• [Exercise description]: Would you restate the entries below word for word, starting at the first line and ending with the one that has "(c.eviPublish now k).skn"?

--- Dataset extract Enclosed Below ---

@[simp] theorem Chan.unitEdge_keeps (c : Chan) (cyc : Nat) (i k : Fin 4) (x : Stamp) :
    (c.unitEdge cyc i k x).ana = c.ana ∧ (c.unitEdge cyc i k x).cal = c.cal ∧ (c.unitEdge cyc i k x).dof = c.dof ∧
    (c.unitEdge cyc i k x).dst = c.dst ∧ (c.unitEdge cyc i k x).flt = c.flt ∧ (c.unitEdge cyc i k x).mem = c.mem ∧
    (c.unitEdge cyc i k x).mod = c.mod ∧ (c.unitEdge cyc i k x).ply = c.ply ∧ (c.unitEdge cyc i k x).seq = c.seq ∧
    (c.unitEdge cyc i k x).skn = c.skn ∧ (c.unitEdge cyc i k x).stq = c.stq ∧ (c.unitEdge cyc i k x).syn = c.syn ∧
    (c.unitEdge cyc i k x).tlh = c.tlh ∧ (c.unitEdge cyc i k x).trk = c.trk := by simp only [Chan.unitEdge]; (repeat' split) <;> simp

@[simp] theorem Chan.eviEdge_keeps (c : Chan) (k : Fin 4) (rising : Bool) (now : Tbu) (epoch : Option Tbu) (tbinv : Bool) (skew : Int) :
    (c.eviEdge k rising now epoch tbinv skew).ana = c.ana ∧ (c.eviEdge k rising now epoch tbinv skew).cal = c.cal ∧
    (c.eviEdge k rising now epoch tbinv skew).dof = c.dof ∧ (c.eviEdge k rising now epoch tbinv skew).dst = c.dst ∧
    (c.eviEdge k rising now epoch tbinv skew).flt = c.flt ∧ (c.eviEdge k rising now epoch tbinv skew).jnc = c.jnc ∧
    (c.eviEdge k rising now epoch tbinv skew).mem = c.mem ∧ (c.eviEdge k rising now epoch tbinv skew).mod = c.mod ∧
    (c.eviEdge k rising now epoch tbinv skew).ply = c.ply ∧ (c.eviEdge k rising now epoch tbinv skew).seq = c.seq ∧
    (c.eviEdge k rising now epoch tbinv skew).skn = c.skn ∧ (c.eviEdge k rising now epoch tbinv skew).stq = c.stq ∧
    (c.eviEdge k rising now epoch tbinv skew).syn = c.syn ∧ (c.eviEdge k rising now epoch tbinv skew).tlh = c.tlh ∧
    (c.eviEdge k rising now epoch tbinv skew).trk = c.trk := by simp only [Chan.eviEdge]; (repeat' split) <;> simp

@[simp] theorem Chan.eviPublish_keeps (c : Chan) (now : Tbu) (k : Fin 4) :
    (c.eviPublish now k).ana = c.ana ∧ (c.eviPublish now k).cal = c.cal ∧ (c.eviPublish now k).dof = c.dof ∧
    (c.eviPublish now k).dst = c.dst ∧ (c.eviPublish now k).flt = c.flt ∧ (c.eviPublish now k).mem = c.mem ∧
    (c.eviPublish now k).mod = c.mod ∧ (c.eviPublish now k).ply = c.ply ∧ (c.eviPublish now k).seq = c.seq ∧
    (c.eviPublish now k).skn = c.skn ∧ (c.eviPublish now k).stq = c.stq ∧ (c.eviPublish now k).syn = c.syn ∧
    (c.eviPublish now k).tlh = c.tlh ∧ (c.eviPublish now k).trk = c.trk := by
  simp only [Chan.eviPublish]
  and_intros <;> exact foldl_keeps _ _ (fun c x => by (repeat' split) <;> simp) _ _

@[simp] theorem Chan.winClose_keeps (c : Chan) (k : Fin 4) (v : Word) :
    (c.winClose k v).ana = c.ana ∧ (c.winClose k v).cal = c.cal ∧ (c.winClose k v).dof = c.dof ∧ (c.winClose k v).dst
    = c.dst ∧ (c.winClose k v).flt = c.flt ∧ (c.winClose k v).jnc = c.jnc ∧ (c.winClose k v).mem = c.mem ∧ (c.winClose
    k v).mod = c.mod ∧ (c.winClose k v).ply = c.ply ∧ (c.winClose k v).seq = c.seq ∧ (c.winClose k v).skn = c.skn ∧
    (c.winClose k v).stq = c.stq ∧ (c.winClose k v).syn = c.syn ∧ (c.winClose k v).tlh = c.tlh ∧ (c.winClose k v).trk
    = c.trk := by simp only [Chan.winClose]; (repeat' split) <;> simp

@[simp] theorem Chan.tdcArm_keeps (c : Chan) (cyc : Nat) (m : BitVec 4) :
    (Chan.tdcArm c cyc m).mod = c.mod ∧ (Chan.tdcArm c cyc m).tlh = c.tlh ∧ (Chan.tdcArm c cyc m).trk = c.trk ∧
    (Chan.tdcArm c cyc m).skn = c.skn ∧ (Chan.tdcArm c cyc m).seq = c.seq ∧ (Chan.tdcArm c cyc m).ply = c.ply ∧
    (Chan.tdcArm c cyc m).dst = c.dst ∧ (Chan.tdcArm c cyc m).ana = c.ana ∧ (Chan.tdcArm c cyc m).syn = c.syn ∧
    (Chan.tdcArm c cyc m).tdc = c.tdc ∧ (Chan.tdcArm c cyc m).mem = c.mem ∧ (Chan.tdcArm c cyc m).stq = c.stq ∧
    (Chan.tdcArm c cyc m).cal = c.cal ∧ (Chan.tdcArm c cyc m).dof = c.dof ∧ (Chan.tdcArm c cyc m).flt = c.flt := by
  simp only [Chan.tdcArm]
  and_intros <;> exact foldl_keeps _ _ (fun c x => by simp) _ _

@[simp] theorem Chan.tdcAbort_keeps (c : Chan) (cyc : Nat) (m : BitVec 4) :
    (c.tdcAbort cyc m).ana = c.ana ∧ (c.tdcAbort cyc m).cal = c.cal ∧ (c.tdcAbort cyc m).dof = c.dof ∧ (c.tdcAbort cyc
    m).dst = c.dst ∧ (c.tdcAbort cyc m).flt = c.flt ∧ (c.tdcAbort cyc m).mem = c.mem ∧ (c.tdcAbort cyc m).mod = c.mod
    ∧ (c.tdcAbort cyc m).ply = c.ply ∧ (c.tdcAbort cyc m).seq = c.seq ∧ (c.tdcAbort cyc m).skn = c.skn ∧ (c.tdcAbort
    cyc m).stq = c.stq ∧ (c.tdcAbort cyc m).syn = c.syn ∧ (c.tdcAbort cyc m).tlh = c.tlh ∧ (c.tdcAbort cyc m).trk =
    c.trk := by
  simp only [Chan.tdcAbort]
  and_intros <;> exact foldl_keeps _ _ (fun c x => by simp) _ _

@[simp] theorem Chan.flush_keeps (c : Chan) (m : BitVec 4) :
    (c.flush m).ana = c.ana ∧ (c.flush m).cal = c.cal ∧ (c.flush m).dof = c.dof ∧ (c.flush m).dst = c.dst ∧ (c.flush
    m).flt = c.flt ∧ (c.flush m).jnc = c.jnc ∧ (c.flush m).mem = c.mem ∧ (c.flush m).mod = c.mod ∧ (c.flush m).ply =
    c.ply ∧ (c.flush m).seq = c.seq ∧ (c.flush m).skn = c.skn ∧ (c.flush m).stq = c.stq ∧ (c.flush m).syn = c.syn ∧
    (c.flush m).tlh = c.tlh ∧ (c.flush m).trk = c.trk := by
  simp only [Chan.flush]
  and_intros <;> exact foldl_keeps _ _ (fun c x => by simp) _ _

@[simp] theorem Chan.tdcPop_keeps (c : Chan) (k : Fin 4) (n : Nat) :
    (c.tdcPop k n).ana = c.ana ∧ (c.tdcPop k n).cal = c.cal ∧ (c.tdcPop k n).dof = c.dof ∧ (c.tdcPop k n).dst = c.dst
    ∧ (c.tdcPop k n).flt = c.flt ∧ (c.tdcPop k n).jnc = c.jnc ∧ (c.tdcPop k n).mem = c.mem ∧ (c.tdcPop k n).mod =
    c.mod ∧ (c.tdcPop k n).ply = c.ply ∧ (c.tdcPop k n).seq = c.seq ∧ (c.tdcPop k n).skn = c.skn ∧ (c.tdcPop k n).stq
    = c.stq ∧ (c.tdcPop k n).syn = c.syn ∧ (c.tdcPop k n).tlh = c.tlh ∧ (c.tdcPop k n).trk = c.trk := by simp only [Chan.tdcPop]; (repeat' split) <;> simp

@[simp] theorem Chan.unitWrite_keeps (c : Chan) (cyc : Nat) (k : Fin 4) (r : UnitReg) (v : Word) :
    (c.unitWrite cyc k r v).ana = c.ana ∧ (c.unitWrite cyc k r v).cal = c.cal ∧ (c.unitWrite cyc k r v).dof = c.dof ∧
    (c.unitWrite cyc k r v).dst = c.dst ∧ (c.unitWrite cyc k r v).flt = c.flt ∧ (c.unitWrite cyc k r v).jnc = c.jnc ∧
    (c.unitWrite cyc k r v).mem = c.mem ∧ (c.unitWrite cyc k r v).mod = c.mod ∧ (c.unitWrite cyc k r v).ply = c.ply ∧
    (c.unitWrite cyc k r v).seq = c.seq ∧ (c.unitWrite cyc k r v).skn = c.skn ∧ (c.unitWrite cyc k r v).stq = c.stq ∧
    (c.unitWrite cyc k r v).syn = c.syn ∧ (c.unitWrite cyc k r v).tlh = c.tlh ∧ (c.unitWrite cyc k r v).trk = c.trk := by simp only [Chan.unitWrite]; (repeat' split) <;> simp

@[simp] theorem Chan.armTake_keeps (c : Chan) (on : Bool) (cyc : Nat) (k : Fin 4) :
    (c.armTake on cyc k).ana = c.ana ∧ (c.armTake on cyc k).cal = c.cal ∧ (c.armTake on cyc k).dof = c.dof ∧
    (c.armTake on cyc k).dst = c.dst ∧ (c.armTake on cyc k).flt = c.flt ∧ (c.armTake on cyc k).mem = c.mem ∧
    (c.armTake on cyc k).mod = c.mod ∧ (c.armTake on cyc k).ply = c.ply ∧ (c.armTake on cyc k).seq = c.seq ∧
    (c.armTake on cyc k).skn = c.skn ∧ (c.armTake on cyc k).stq = c.stq ∧ (c.armTake on cyc k).syn = c.syn ∧
    (c.armTake on cyc k).tlh = c.tlh ∧ (c.armTake on cyc k).trk = c.trk := by simp only [Chan.armTake]; (repeat' split) <;> simp

@[simp] theorem Chan.dumpEnable_keeps (c : Chan) (v : Word) :
    (c.dumpEnable v).ana = c.ana ∧ (c.dumpEnable v).cal = c.cal ∧ (c.dumpEnable v).dof = c.dof ∧ (c.dumpEnable v).dst
    = c.dst ∧ (c.dumpEnable v).flt = c.flt ∧ (c.dumpEnable v).jnc = c.jnc ∧ (c.dumpEnable v).mem = c.mem ∧
    (c.dumpEnable v).mod = c.mod ∧ (c.dumpEnable v).ply = c.ply ∧ (c.dumpEnable v).seq = c.seq ∧ (c.dumpEnable v).skn
    = c.skn ∧ (c.dumpEnable v).stq = c.stq ∧ (c.dumpEnable v).syn = c.syn ∧ (c.dumpEnable v).tlh = c.tlh ∧
    (c.dumpEnable v).trk = c.trk := by and_intros <;> rfl

@[simp] theorem Chan.dumpRecord_keeps (c : Chan) (now : Tbu) (k : Fin 4) :
    (c.dumpRecord now k).mod = c.mod ∧ (c.dumpRecord now k).tlh = c.tlh ∧ (c.dumpRecord now k).trk = c.trk ∧
    (c.dumpRecord now k).skn = c.skn ∧ (c.dumpRecord now k).seq = c.seq ∧ (c.dumpRecord now k).dst = c.dst ∧
    (c.dumpRecord now k).ana = c.ana ∧ (c.dumpRecord now k).syn = c.syn ∧ (c.dumpRecord now k).jnc = c.jnc ∧
    (c.dumpRecord now k).stq = c.stq ∧ (c.dumpRecord now k).cal = c.cal ∧ (c.dumpRecord now k).dof = c.dof ∧
    (c.dumpRecord now k).flt = c.flt := by simp only [Chan.dumpRecord]; (repeat' split) <;> simp

@[simp] theorem Chan.tdcResume_keeps (c : Chan) (cyc : Nat) :
    (c.tdcResume cyc).ana = c.ana ∧ (c.tdcResume cyc).cal = c.cal ∧ (c.tdcResume cyc).dof = c.dof ∧ (c.tdcResume
    cyc).dst = c.dst ∧ (c.tdcResume cyc).flt = c.flt ∧ (c.tdcResume cyc).jnc = c.jnc ∧ (c.tdcResume cyc).mem = c.mem ∧
    (c.tdcResume cyc).mod = c.mod ∧ (c.tdcResume cyc).ply = c.ply ∧ (c.tdcResume cyc).seq = c.seq ∧ (c.tdcResume
    cyc).skn = c.skn ∧ (c.tdcResume cyc).stq = c.stq ∧ (c.tdcResume cyc).syn = c.syn ∧ (c.tdcResume cyc).tlh = c.tlh ∧
    (c.tdcResume cyc).trk = c.trk := by and_intros <;> rfl

@[simp] theorem Chan.condEvent_keeps (c : Chan) (cyc k : Nat) :
    (c.condEvent cyc k).ana = c.ana ∧ (c.condEvent cyc k).cal = c.cal ∧ (c.condEvent cyc k).dof = c.dof ∧ (c.condEvent
    cyc k).flt = c.flt ∧ (c.condEvent cyc k).jnc = c.jnc ∧ (c.condEvent cyc k).mem = c.mem ∧ (c.condEvent cyc k).mod =
    c.mod ∧ (c.condEvent cyc k).ply = c.ply ∧ (c.condEvent cyc k).seq = c.seq ∧ (c.condEvent cyc k).skn = c.skn ∧
    (c.condEvent cyc k).stq = c.stq ∧ (c.condEvent cyc k).syn = c.syn ∧ (c.condEvent cyc k).tdc = c.tdc ∧ (c.condEvent
    cyc k).tlh = c.tlh ∧ (c.condEvent cyc k).trk = c.trk := by simp only [Chan.condEvent]; (repeat' split) <;> simp

@[simp] theorem Chan.levelEvent_keeps (c : Chan) (cyc code : Nat) (holdup : Bool) :
    (c.levelEvent cyc code holdup).cal = c.cal ∧ (c.levelEvent cyc code holdup).dof = c.dof ∧ (c.levelEvent cyc code
    holdup).flt = c.flt ∧ (c.levelEvent cyc code holdup).mem = c.mem ∧ (c.levelEvent cyc code holdup).mod = c.mod ∧
    (c.levelEvent cyc code holdup).ply = c.ply ∧ (c.levelEvent cyc code holdup).skn = c.skn ∧ (c.levelEvent cyc code
    holdup).stq = c.stq ∧ (c.levelEvent cyc code holdup).syn = c.syn ∧ (c.levelEvent cyc code holdup).tdc = c.tdc ∧
    (c.levelEvent cyc code holdup).tlh = c.tlh ∧ (c.levelEvent cyc code holdup).trk = c.trk := by simp only [Chan.levelEvent]; (repeat' split) <;> simp

@[simp] theorem Chan.register_keeps (c : Chan) (cyc code : Nat) (holdup : Bool) :
    (c.register cyc code holdup).cal = c.cal ∧ (c.register cyc code holdup).dof = c.dof ∧ (c.register cyc code
    holdup).flt = c.flt ∧ (c.register cyc code holdup).mem = c.mem ∧ (c.register cyc code holdup).mod = c.mod ∧
    (c.register cyc code holdup).ply = c.ply ∧ (c.register cyc code holdup).skn = c.skn ∧ (c.register cyc code
    holdup).stq = c.stq ∧ (c.register cyc code holdup).syn = c.syn ∧ (c.register cyc code holdup).tdc = c.tdc ∧
    (c.register cyc code holdup).tlh = c.tlh ∧ (c.register cyc code holdup).trk = c.trk := by simp only [Chan.register]; (repeat' split) <;> simp

@[simp] theorem Chan.pendingTake_keeps (c : Chan) (tdcOn : Bool) (cyc : Nat) (i : Fin 8) :
    (c.pendingTake tdcOn cyc i).ana = c.ana ∧ (c.pendingTake tdcOn cyc i).cal = c.cal ∧ (c.pendingTake tdcOn cyc
    i).dof = c.dof ∧ (c.pendingTake tdcOn cyc i).dst = c.dst ∧ (c.pendingTake tdcOn cyc i).flt = c.flt ∧
    (c.pendingTake tdcOn cyc i).mem = c.mem ∧ (c.pendingTake tdcOn cyc i).mod = c.mod ∧ (c.pendingTake tdcOn cyc
    i).ply = c.ply ∧ (c.pendingTake tdcOn cyc i).seq = c.seq ∧ (c.pendingTake tdcOn cyc i).skn = c.skn ∧
    (c.pendingTake tdcOn cyc i).stq = c.stq ∧ (c.pendingTake tdcOn cyc i).syn = c.syn ∧ (c.pendingTake tdcOn cyc
    i).tlh = c.tlh ∧ (c.pendingTake tdcOn cyc i).trk = c.trk := by simp only [Chan.pendingTake]; (repeat' split) <;> simp

@[simp] theorem Chan.memEvent_keeps (c : Chan) (k : Nat) :
    (c.memEvent k).ana = c.ana ∧ (c.memEvent k).cal = c.cal ∧ (c.memEvent k).dof = c.dof ∧ (c.memEvent k).dst = c.dst
    ∧ (c.memEvent k).flt = c.flt ∧ (c.memEvent k).jnc = c.jnc ∧ (c.memEvent k).mod = c.mod ∧ (c.memEvent k).ply =
    c.ply ∧ (c.memEvent k).seq = c.seq ∧ (c.memEvent k).skn = c.skn ∧ (c.memEvent k).stq = c.stq ∧ (c.memEvent k).syn
    = c.syn ∧ (c.memEvent k).tdc = c.tdc ∧ (c.memEvent k).tlh = c.tlh ∧ (c.memEvent k).trk = c.trk := by and_intros <;> rfl

@[simp] theorem Chan.pinReload_keeps (c : Chan) (r : BobReg) (v : Word) :
    (c.pinReload r v).1.ana = c.ana ∧ (c.pinReload r v).1.cal = c.cal ∧ (c.pinReload r v).1.dof = c.dof ∧ (c.pinReload
    r v).1.dst = c.dst ∧ (c.pinReload r v).1.flt = c.flt ∧ (c.pinReload r v).1.jnc = c.jnc ∧ (c.pinReload r v).1.mod =
    c.mod ∧ (c.pinReload r v).1.ply = c.ply ∧ (c.pinReload r v).1.seq = c.seq ∧ (c.pinReload r v).1.skn = c.skn ∧
    (c.pinReload r v).1.stq = c.stq ∧ (c.pinReload r v).1.syn = c.syn ∧ (c.pinReload r v).1.tdc = c.tdc ∧ (c.pinReload
    r v).1.tlh = c.tlh ∧ (c.pinReload r v).1.trk = c.trk := by simp only [Chan.pinReload]; (repeat' split) <;> simp

@[simp] theorem Chan.setDof_keeps (c : Chan) (d : Doffer) :
    (c.setDof d).ana = c.ana ∧ (c.setDof d).cal = c.cal ∧ (c.setDof d).dst = c.dst ∧ (c.setDof d).flt = c.flt ∧
    (c.setDof d).jnc = c.jnc ∧ (c.setDof d).mem = c.mem ∧ (c.setDof d).mod = c.mod ∧ (c.setDof d).ply = c.ply ∧
    (c.setDof d).seq = c.seq ∧ (c.setDof d).skn = c.skn ∧ (c.setDof d).stq = c.stq ∧ (c.setDof d).syn = c.syn ∧
    (c.setDof d).tdc = c.tdc ∧ (c.setDof d).tlh = c.tlh ∧ (c.setDof d).trk = c.trk := by and_intros <;> rfl

@[simp] theorem Chan.queueService_keeps (c : Chan) (x : Service) :
    (c.queueService x).ana = c.ana ∧ (c.queueService x).cal = c.cal ∧ (c.queueService x).dst = c.dst ∧ (c.queueService
    x).flt = c.flt ∧ (c.queueService x).jnc = c.jnc ∧ (c.queueService x).mem = c.mem ∧ (c.queueService x).mod = c.mod
    ∧ (c.queueService x).ply = c.ply ∧ (c.queueService x).seq = c.seq ∧ (c.queueService x).skn = c.skn ∧
    (c.queueService x).stq = c.stq ∧ (c.queueService x).syn = c.syn ∧ (c.queueService x).tdc = c.tdc ∧ (c.queueService
    x).tlh = c.tlh ∧ (c.queueService x).trk = c.trk := by and_intros <;> rfl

--- End of Enclosed Dataset extract ---

• [Answer]:
@[simp] theorem Chan.unitEdge_keeps (c : Chan) (cyc : Nat) (i k : Fin 4) (x : Stamp) :
    (c.unitEdge cyc i k x).ana = c.ana ∧ (c.unitEdge cyc i k x).cal = c.cal ∧ (c.unitEdge cyc i k x).dof = c.dof ∧
    (c.unitEdge cyc i k x).dst = c.dst ∧ (c.unitEdge cyc i k x).flt = c.flt ∧ (c.unitEdge cyc i k x).mem = c.mem ∧
    (c.unitEdge cyc i k x).mod = c.mod ∧ (c.unitEdge cyc i k x).ply = c.ply ∧ (c.unitEdge cyc i k x).seq = c.seq ∧
    (c.unitEdge cyc i k x).skn = c.skn ∧ (c.unitEdge cyc i k x).stq = c.stq ∧ (c.unitEdge cyc i k x).syn = c.syn ∧
    (c.unitEdge cyc i k x).tlh = c.tlh ∧ (c.unitEdge cyc i k x).trk = c.trk := by simp only [Chan.unitEdge]; (repeat' split) <;> simp

@[simp] theorem Chan.eviEdge_keeps (c : Chan) (k : Fin 4) (rising : Bool) (now : Tbu) (epoch : Option Tbu) (tbinv : Bool) (skew : Int) :
    (c.eviEdge k rising now epoch tbinv skew).ana = c.ana ∧ (c.eviEdge k rising now epoch tbinv skew).cal = c.cal ∧
    (c.eviEdge k rising now epoch tbinv skew).dof = c.dof ∧ (c.eviEdge k rising now epoch tbinv skew).dst = c.dst ∧
    (c.eviEdge k rising now epoch tbinv skew).flt = c.flt ∧ (c.eviEdge k rising now epoch tbinv skew).jnc = c.jnc ∧
    (c.eviEdge k rising now epoch tbinv skew).mem = c.mem ∧ (c.eviEdge k rising now epoch tbinv skew).mod = c.mod ∧
    (c.eviEdge k rising now epoch tbinv skew).ply = c.ply ∧ (c.eviEdge k rising now epoch tbinv skew).seq = c.seq ∧
    (c.eviEdge k rising now epoch tbinv skew).skn = c.skn ∧ (c.eviEdge k rising now epoch tbinv skew).stq = c.stq ∧
    (c.eviEdge k rising now epoch tbinv skew).syn = c.syn ∧ (c.eviEdge k rising now epoch tbinv skew).tlh = c.tlh ∧
    (c.eviEdge k rising now epoch tbinv skew).trk = c.trk := by simp only [Chan.eviEdge]; (repeat' split) <;> simp

@[simp] theorem Chan.eviPublish_keeps (c : Chan) (now : Tbu) (k : Fin 4) :
    (c.eviPublish now k).ana = c.ana ∧ (c.eviPublish now k).cal = c.cal ∧ (c.eviPublish now k).dof = c.dof ∧
    (c.eviPublish now k).dst = c.dst ∧ (c.eviPublish now k).flt = c.flt ∧ (c.eviPublish now k).mem = c.mem ∧
    (c.eviPublish now k).mod = c.mod ∧ (c.eviPublish now k).ply = c.ply ∧ (c.eviPublish now k).seq = c.seq ∧
    (c.eviPublish now k).skn = c.skn ∧ (c.eviPublish now k).stq = c.stq ∧ (c.eviPublish now k).syn = c.syn ∧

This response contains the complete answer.